British Doctor Harold Shipman, a deranged doctor was convicted of a number of murders of his elderly patients. Some suspect the total number killed was near to 300.
The population of the United States is something like five times as many as that of the United Kingdom. Let us suppose that a similar killer is on the loose in the United States. How could we find him?
Presume we had all sorts of modern record-keeping to help us. You would think we could just look for Docs who have an above-average number of deaths of patients (especially of the same sex or race or whatever). That will not work. Many of the very best doctors are sent the very worse patients as a last chance.

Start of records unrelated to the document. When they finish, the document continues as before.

-- ==== Sys2Proof/Machine/HostPort.lean ====
section
/-! DEFINITION. The host's side (10_state.md R50 to R72, 45_control.md R365): the register map, HostRead and HostWrite, the
host's view of memory (20_memory.md R121, R122), other agents' writes (70_reset_and_hazards.md R460), the interrupt
(60_exceptions.md R420) and the hardware reset (R450). A write to CMD is Step.lean's: it runs an instruction. -/

namespace Sys2Proof.Machine

/-- The defined registers (R50). -/
inductive RegName where
  | id
  | ctrl
  | cmd
  | status
  | inBase
  | inLen
  | outBase
  | outCap
  | window
  | lookahead
  | cursor
  | outLen
  | tokenCount
  | matchDist
  | matchLen
  | hash
  | errAddr
  deriving DecidableEq, Repr

/-- The register map (R50): the word slots from offset 0x00 on. -/
def RegName.map : List RegName :=
  [.id, .ctrl, .cmd, .status, .inBase, .inLen, .outBase, .outCap, .window, .lookahead, .cursor, .outLen, .tokenCount,
    .matchDist, .matchLen, .hash, .errAddr]

/-- The register at an offset; 0x44..0xFC are reserved slots (R50). -/
def RegName.ofOffset (off : Nat) : Option RegName := RegName.map[off / 4]?

/-- The offset of a register (R50). -/
def RegName.offset : RegName → Nat
  | .id => 0x00
  | .ctrl => 0x04
  | .cmd => 0x08
  | .status => 0x0C
  | .inBase => 0x10
  | .inLen => 0x14
  | .outBase => 0x18
  | .outCap => 0x1C
  | .window => 0x20
  | .lookahead => 0x24
  | .cursor => 0x28
  | .outLen => 0x2C
  | .tokenCount => 0x30
  | .matchDist => 0x34
  | .matchLen => 0x38
  | .hash => 0x3C
  | .errAddr => 0x40

/-- R52: a register access is a 32-bit access at a word-aligned offset in 0x00..0xFC. -/
def registerAccess (off width : Nat) : Bool := decide (width = 4) && decide (off % 4 = 0) && decide (off ≤ 0xFC)

/-- The result register a register is, if it is one (R72). -/
def RegName.resultReg : RegName → Option ResultReg
  | .cursor => some .cursor
  | .outLen => some .outLen
  | .tokenCount => some .tokenCount
  | .matchDist => some .matchDist
  | .matchLen => some .matchLen
  | .hash => some .hash
  | .errAddr => some .errAddr
  | .id | .ctrl | .cmd | .status | .inBase | .inLen | .outBase | .outCap | .window | .lookahead => none

/-- The unreserved bits of a result register (R50; U1: "any 32-bit value with reserved bits 0"). -/
def ResultReg.mask : ResultReg → Word
  | .cursor | .outLen | .tokenCount | .errAddr => 0xFFFFFFFF
  | .matchDist | .matchLen => 0x0000FFFF
  | .hash => 0x8003FFFF

/-- The word a register holds, with its reserved bits 0 (R50, R51, R53, R55). -/
def State.regWord (s : State) : RegName → Word
  | .id => Config.idValue
  | .ctrl => s.ctrlWord
  | .cmd => 0
  | .status => s.statusWord
  | .inBase => s.params.inBase
  | .inLen => s.params.inLen
  | .outBase => s.params.outBase
  | .outCap => s.params.outCap
  | .window => s.params.window.setWidth 32
  | .lookahead => s.params.lookahead.setWidth 32
  | .cursor => s.result .cursor
  | .outLen => s.result .outLen
  | .tokenCount => s.result .tokenCount
  | .matchDist => s.result .matchDist
  | .matchLen => s.result .matchLen
  | .hash => s.result .hash
  | .errAddr => s.result .errAddr

/-- What a host read of a result register with BUSY = 0 may see besides what it holds (R122): its values before writes
that the host has not yet been made to see. -/
def State.hiddenResults (s : State) (reg : ResultReg) : List Word :=
  (valuesOf s.unseen.regs reg ++ valuesOf s.stale.regs reg).map (· &&& reg.mask)

/-- The value of `HostRead(off)`: a reserved slot reads 0 (R51). A result register read while BUSY = 1 is free (R72); read
with BUSY = 0, it is what the register holds, or a value it held before a write of an ended command that the host has not
yet been made to see (R122; log entry 10). -/
def State.hostReadValue (s : State) (off : Nat) : Word × State :=
  match RegName.ofOffset off with
  | none => (0, s)
  | some reg =>
    match reg.resultReg with
    | none => (s.regWord reg, s)
    | some res =>
      if s.busy then (Config.freeValue s.freeTick &&& res.mask, { s with freeTick := s.freeTick + 1 })
      else s.choose (s.regWord reg) (s.hiddenResults res)

/-- `HostRead(off)`: the value goes to the host; the register is not changed (R52, R112). Reading STATUS with BUSY = 0 and
DONE = 1 makes visible to the host the writes of the command that DONE tells of (R122). -/
def State.hostRead (s : State) (off : Nat) : State :=
  let (v, s') := s.hostReadValue off
  let s'' := { s' with readback := .reg off v :: s'.readback }
  if RegName.ofOffset off = some .status ∧ s.busy = false ∧ s.done = true then s''.sync else s''

/-- The old values of every register but one. -/
def Unseen.forget (u : Unseen) (reg : ResultReg) : Unseen := { u with regs := u.regs.filter fun c => decide (c.1 ≠ reg) }

/-- A host write to CURSOR, which the host then sees (R59, R466). -/
def State.writeCursor (s : State) (v : Word) : State :=
  { s with cursor := v, unseen := s.unseen.forget .cursor, stale := s.stale.forget .cursor }

/-- A host write to a parameter register or CURSOR (R57, R58, R59): the value is stored; while BUSY = 1 it is dropped and
IGN is set (R71). -/
def State.writeParam (s : State) (update : State → State) : State := if s.busy then s.drop else update s

/-- `HostWrite(off, v)` to a register other than CMD. Read-only registers, reserved slots and reserved bits ignore writes
(R51); CTRL and STATUS take effect whatever BUSY is (R54, R56); the others are dropped while BUSY = 1 (R71). -/
def State.hostWrite (s : State) (off : Nat) (v : Word) : State :=
  match RegName.ofOffset off with
  | none => s
  | some reg =>
    match reg with
    | .ctrl => s.writeCtrl v
    | .status => s.writeStatus v
    | .inBase => s.writeParam fun s => { s with params := { s.params with inBase := v } }
    | .inLen => s.writeParam fun s => { s with params := { s.params with inLen := v } }
    | .outBase => s.writeParam fun s => { s with params := { s.params with outBase := v } }
    | .outCap => s.writeParam fun s => { s with params := { s.params with outCap := v } }
    | .window => s.writeParam fun s => { s with params := { s.params with window := v.setWidth 16 } }
    | .lookahead => s.writeParam fun s => { s with params := { s.params with lookahead := v.setWidth 16 } }
    | .cursor => s.writeParam fun s => s.writeCursor v
    | .id | .cmd | .outLen | .tokenCount | .matchDist | .matchLen | .hash | .errAddr => s

/-- An illegal word written to CMD: dropped while BUSY = 1, else rejected (R154, R360). -/
def State.offerIllegal (s : State) : State := if s.busy then s.drop else s.reject

/-- What a host read of the memory byte at `a` may see besides what memory holds (R122, U2): the value before the running
command wrote it, and values before commands whose writes the host has not yet been made to see. -/
def State.hiddenValues (s : State) (a : Nat) : List Byte :=
  (match s.engine with
    | none => []
    | some r => Memory.valuesAt r.journal a) ++ Memory.valuesAt s.unseen.cells a ++ Memory.valuesAt s.stale.cells a

/-- A host read of a byte of host memory (R122); side-effect memory gives a free byte (R110, U7). -/
def State.hostMemRead (s : State) (a : Nat) : State :=
  if s.platform.hasSideEffects a then
    { s with readback := .mem a (Config.freeByte s.freeTick) :: s.readback, freeTick := s.freeTick + 1 }
  else
    let (v, s') := s.choose (Memory.read s.mem a) (State.hiddenValues s a)
    { s' with readback := .mem a v :: s'.readback }

/-- The running command's record of another agent's write to its buffers (R460): the value replaced is kept, for the
engine may still read it. -/
def Run.noteForeign (r : Run) (a : Nat) (old : Byte) : Run :=
  if r.ownsByte a then { r with foreign := (a, old) :: r.foreign } else r

/-- A store of a byte of host memory by the host or another agent; into the buffers of a running command it breaks R460. -/
def State.hostMemWrite (s : State) (a : Nat) (v : Byte) : State :=
  { s with
    mem := Memory.write s.mem a v
    engine := s.engine.map fun r => r.noteForeign a (Memory.read s.mem a) }

/-- The host takes the completion interrupt (R365): if it is asserted, the writes of the command it tells of are visible to
the host (R122). -/
def State.takeIrq (s : State) : State := if s.irq then s.sync else s

/-- The next read of a polling loop: after the next of the `gaps`, or, when they are used up, at the command's end. -/
def nextPoll : List Nat → HostEvent
  | [] => { delay := none, access := .pollStatus [] }
  | k :: gaps => { delay := some k, access := .pollStatus gaps }

/-- One turn of the loop `repeat RD STATUS until BUSY = 0` (R170, R365): STATUS is read, and where the read shows BUSY = 1
the loop goes on with the next read, before any other access of the host. -/
def State.pollStatus (s : State) (gaps : List Nat) : State :=
  let t := s.hostRead (RegName.offset .status)
  if s.busy then { t with pending := nextPoll gaps :: t.pending } else t

/-- The offset in the register block of a host bus address (R50). -/
def State.busOffset (s : State) (a : Word) : Option Nat :=
  if s.platform.inBlock a.toNat then some (a.toNat - s.platform.mmioBase) else none

/-- The access itself, apart from a write to CMD; then the engine runs until the next access (R413, R472). -/
def State.regReadAt (s : State) (off width : Nat) : Host.Outcome State Fault Refusal :=
  if registerAccess off width then .next (s.hostRead off).advance else .refused .registerAccessShape

/-- As `State.regReadAt`, for a write. -/
def State.regWriteAt (s : State) (off width : Nat) (v : Word) : Host.Outcome State Fault Refusal :=
  if registerAccess off width then .next (s.hostWrite off v).advance else .refused .registerAccessShape

/-- The word a host access writes to CMD, if it is such a write (R55). -/
def State.commandWord (s : State) : HostAccess → Option Word
  | .regWrite off width v => if registerAccess off width && decide (off = RegName.offset .cmd) then some v else none
  | .busWrite a v => if s.busOffset a = some (RegName.offset .cmd) then some v else none
  | .regRead _ _ | .busRead _ | .pollStatus _ | .memRead _ | .memWrite _ _ | .takeIrq | .hardReset => none

/-- A host access other than a write to CMD, and the engine steps up to the next one. A byte access to the register block
is no register access (R52, U6). `memAdmits` judges the engine's accesses (R404); whether a platform refuses the host's own,
or another agent's, the spec does not say, and the model lets them through at every other address (log entry 18, DESIGN
CHOICE). -/
def State.hostAccess (s : State) : HostAccess → Host.Outcome State Fault Refusal
  | .regRead off width => s.regReadAt off width
  | .regWrite off width v => s.regWriteAt off width v
  | .busRead a =>
    match s.busOffset a with
    | some off => s.regReadAt off 4
    | none => .refused .outsideRegisterBlock
  | .busWrite a v =>
    match s.busOffset a with
    | some off => s.regWriteAt off 4 v
    | none => .refused .outsideRegisterBlock
  | .pollStatus gaps => .next (s.pollStatus gaps).advance
  | .memRead a =>
    if s.platform.inBlock a.toNat then .refused .registerAccessShape else .next (s.hostMemRead a.toNat).advance
  | .memWrite a v =>
    if s.platform.inBlock a.toNat then .refused .registerAccessShape else .next (s.hostMemWrite a.toNat v).advance
  | .takeIrq => .next s.takeIrq.advance
  | .hardReset => .next s.resetDevice

end Sys2Proof.Machine
end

A simple statistical survey would give us too many names to be worked through one by one.
Shipman killed older people, their deaths are not overly investigated. He was a doctor, he faked the causes of deaths. Shipman had no real connection to those he murdered (until he forged the will for one of them, almost as if he wanted to get caught).
It is a real puzzler. How could we do it?
Turning to the larger issue. It (seems to me to be) a pretty good bet such a killer is on the loose in the US. A number of less-prolific killer have been found in the medical fields of late. Would it be moral to launch some sort of massive records search to find such people, even if it would mean looking with a jaundiced eye on so many innocent practitioners?
NOTICE: Please keep posts to this thread about the GQ raised. Not about the morality issue. Paul. You should have opened a thread in GD if you wanted to know about the morality part. As a matter of fact, why don’t you do that. Then, if this one gets bogged down in replys about the morality, we can refer them to the other thread.
I am surprised this thread has attracted so little attention. It seems to be an interesting topic (to me at least). Certainly there are a large number of medical killers out there. My question is if there is any systematic way of catching them, or would such a method be possible?
I’m afraid I’m going to have to give that assertion a big, hearty, “Cite?”
I read your OP, and your reasoning seems to be something like “Well, Shipman got away for it for a long time, so any doctor could, and since there are so many doctors in the US, there must be more Shipmans.”
A brief search shows a very few notorious cases of medical providers killing their patients over the last ten years: The recent Charles Cullen case, Kristen Gilbert in 2001, the case of Dr. Asuncion M. Luyao, and Richard Williams in 1992-1994. I’m sure there are a few more, but the number is definitely low.
I also assume we are talking only about intentional killings and not considering accidental deaths due to errors, or prescribing appropriate pain medication to end-stage patients where the intent of the action is to relieve pain, not to deprive the patient of life.
I’m recently read a book about something similar called “Playing God In The Nursery” by Jeff Lyon. One thing that struck me was his talking about crimes of omission v. crimes of commision regarding medical deaths- omission being not providing a care or treatment, and commission being actively causing death. Certainly a medical serial killer would be under the crimes of commission category (not covered in Lyon’s book). Some of his topic covers how we now have so many technologies to support and extend life that medically now that we don’t really always know when to quit.
Anyway, regarding your OP, I think you are saying that there must certainly be a/some medical serial killers about now and asking would a thorough records check or some other method identify them for prosecution?
Well, I guess if there is someone commiting crimes of commission, the other staff would notice and complain (I believe that is how most are caught). I, for one, would not support an active search for them for three reasons- one, I trust the staff will out a criminal.
Two, that an active search would create a climate of fear that would make it hard to practice medicine when everyone was second guessing everyone elses’ medical decisions and actions (ala the Baby Doe regulations instituted by Reagan in the '80’s where a “hot-line” phone number was installed in nurseries around the country to report irregularities. It cause alot of disruption and found only rarely legitimate problems).
Third, I agree with Lyon the technology makes it hard to die for some. For example, it’s not easy to get off a ventilator once on. Life and death decisions should be made privately between the patient, Dr, and family (in my opinion) only. Dragging strangers, courts, and lawyers into the mix will quite likely make difficult and painful decisions more painful with delays and private issues becoming news and debate forum fodder.